Я не знаю, где начало, где-то здесь, что это за инспекция?
Он еще хотел сказать, что именно начало его убивает, если бы он нашел подходящую формулировку, потом стало бы легче, он стеснялся начать чем-то фееричным, ну, раз не получается, то чем-то скандальным, чем-то, что будут пересказывать, что запомнят, может быть, только одним словом, например, словом «хрен», у кого найдутся силы начать именно так.
Начала несносны, думал Коста, если это не получается, тогда полное фиаско, сколько раз он хотел сказать:
Рассказ надо открыть скрипичным ключом, насвистеть его.
* * *
Слушай, если ты не знаешь, где начало, не надо, не ищи, — уверяла Девочка Косту, который продолжал копаться в бумагах. — С началом проблем не будет, вот тебе конец, — говорит она, и Коста останавливается, а на странице, которая скользила между его пальцев, какие-то дети от боли видели перед глазами «светлячков».
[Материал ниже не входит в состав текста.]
/-- Settles O29: each operation is one write of V[x], whose bits are the library's for `|||`, `&&&` and `^^^`. -/
theorem logicIsBitwiseWithoutFlag : Obligations.LogicIsBitwiseWithoutFlag := by
  unfold Obligations.LogicIsBitwiseWithoutFlag
  intro s x y
  refine ⟨?or, ?and, ?xor⟩
  case or => exact ⟨_, rfl, writesBits_setReg s x (s.reg x ||| s.reg y) fun _ => BitVec.getLsbD_or⟩
  case and => exact ⟨_, rfl, writesBits_setReg s x (s.reg x &&& s.reg y) fun _ => BitVec.getLsbD_and⟩
  case xor => exact ⟨_, rfl, writesBits_setReg s x (s.reg x ^^^ s.reg y) fun _ => BitVec.getLsbD_xor⟩

end Sys2Proof.Machine

/-! ### The flag producers: the result, then VF (R86 to R92) -/

namespace Sys2Proof.Machine

/-- The end of every STEP that writes a result and then a flag (R92), with both given as numbers. -/
theorem writesFlagged_setResultFlag (s : State) (x : Nibble) {r : Byte} {c : Bool} {result flag : Nat}
    (hresult : r.toNat = result) (hflag : (if c = true then 1 else 0) = flag) :
    WritesFlagged x result flag s (s.advance.setResultFlag x r c) := by
  refine ⟨State.advance_pc s, fun notVF => ?_, ?_, frame_setResultFlag s x r c⟩
  · rw [State.setResultFlag_result _ r c notVF, hresult]
  · rw [State.setResultFlag_vf, hflag]

theorem carryOf_toNat (a b : Byte) :
    (if carryOf a b = true then 1 else 0) = if a.toNat + b.toNat > 255 then 1 else 0 := by
  simp only [carryOf, decide_eq_true_eq]

theorem notBorrow_toNat (a b : Byte) :
    (if notBorrow a b = true then 1 else 0) = if a.toNat ≥ b.toNat then 1 else 0 := by
  simp only [notBorrow, decide_eq_true_eq]

/-- R91: the difference modulo 256, with 256 added so that no subtraction of naturals is cut off. -/
theorem byte_sub_toNat (a b : Byte) : (a - b).toNat = (a.toNat + 256 - b.toNat) % 256 := by
  rw [BitVec.toNat_sub]
  have := b.isLt
  congr 1
  omega

/-- R88. -/
theorem shiftedRight_toNat (a : Byte) : (a >>> 1).toNat = a.toNat / 2 := by
  rw [BitVec.toNat_ushiftRight, Nat.shiftRight_eq_div_pow, Nat.pow_one]

/-- R90. -/
theorem shiftedLeft_toNat (a : Byte) : (a <<< 1).toNat = a.toNat * 2 % 256 := by
  rw [BitVec.toNat_shiftLeft, Nat.shiftLeft_eq, Nat.pow_one]

/-- The bit SHL shifts out is one bit: no higher bit of a byte is left after the division. -/
theorem highBit_toNat_mod (a : Byte) : (if highBit a = true then 1 else 0) = a.toNat / 128 % 2 := by
  have atMostOne : a.toNat / 128 < 2 := Nat.div_lt_of_lt_mul a.isLt
  rw [highBit_toNat, Nat.mod_eq_of_lt atMostOne]

/-- Settles O30: the sum as result, the carry as flag. -/
theorem addSetsCarry : Obligations.AddSetsCarry := by
  unfold Obligations.AddSetsCarry
  intro s x y
  exact ⟨_, rfl, writesFlagged_setResultFlag s x (BitVec.toNat_add _ _) (carryOf_toNat _ _)⟩

/-- Settles O31: each difference as result, its not-borrow as flag. -/
theorem subtractionsSetNotBorrow : Obligations.SubtractionsSetNotBorrow := by
  unfold Obligations.SubtractionsSetNotBorrow
  intro s x y
  constructor
  · exact ⟨_, rfl, writesFlagged_setResultFlag s x (byte_sub_toNat (s.reg x) (s.reg y)) (notBorrow_toNat _ _)⟩
  · exact ⟨_, rfl, writesFlagged_setResultFlag s x (byte_sub_toNat (s.reg y) (s.reg x)) (notBorrow_toNat _ _)⟩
Конец? — Коста поднял голову.
Я еду туда. Тебе этого не понять, — говорит она спокойно, и Коста словно впервые видит старуху, с волосами, собранными в пучок, в камуфляжной форме, которую можно купить на барахолке, с красным крестом на руке, расползавшимся по белому платку, как рана.
Когда вернусь, не знаю. Следи за домом, пиши. Прочту, когда вернусь, я еще немного поживу. Ничего не трогай.
Это так по-детски, — упрямился Коста, вы даже не знаете, куда вам, в какой призывной пункт, вас не возьмут.
Я тебе расскажу, — пообещала Девочка, и поцеловала его в темечко.
Как я вам завидую, — восхищенно прошептал юноша.
Не надо. Я — доброволец, а не самоубийца, — воскликнула женщина, села за руль, посигналила.
* * *
Уехав, Девочка никак не давала о себе знать. Смотри-ка, сколько скопилось у Косты одиноких дней. Если бы за каждый день отсутствия он складывал по перышку у дверей, кто знает, мог бы он из-за этой кучи что-нибудь увидеть. И вообще, словно нет ветра, словно он окружил себя пуховыми стенами.
Бывали моменты, когда он никак не мог вспомнить лицо Девочки. Да, он все время натыкался на ее портрет, написанный (надо ли говорить?) Б. Ш., да, ее фотографии повсюду, но она фотографировалась только в счастливые дни, трудно в девических чертах разглядеть лицо, которое он знает.
Словно он страшно напился, а теперь кто-то обвиняющим тоном рассказывает, что он натворил в пьяном виде, а он никак не может поверить услышанному, машет головой, уверяет: нет, нет, это не я.
Биографию он забросил, он и так все писал о себе. Живет в чужом доме, как подсудимый. Порядок наводит редко и тихо. Но в этих местах ничто не может пройти незамеченным, жизнь здесь — проблема. Иногда ему всерьез хочется и самому исчезнуть, если бы знать, где это место без теней.
К нему приходили писатели и Мария. Спрашивают, что с загородным имением. Понятия не имею, хозяйка в отъезде. Что с ним, кто он, смотритель, родственник, внебрачный ребенок? Какие у тебя права на все это, есть ли у тебя что-нибудь в письменном виде? Коста молчит, достает из ящика исписанную бумагу, угрожающе трясет ею над головой, коротко, фотографической вспышкой, прежде чем положить на место, грохнет выпяченной челюстью комода. Не собирается ли он пойти к адвокату, чтобы уточнить свое положение.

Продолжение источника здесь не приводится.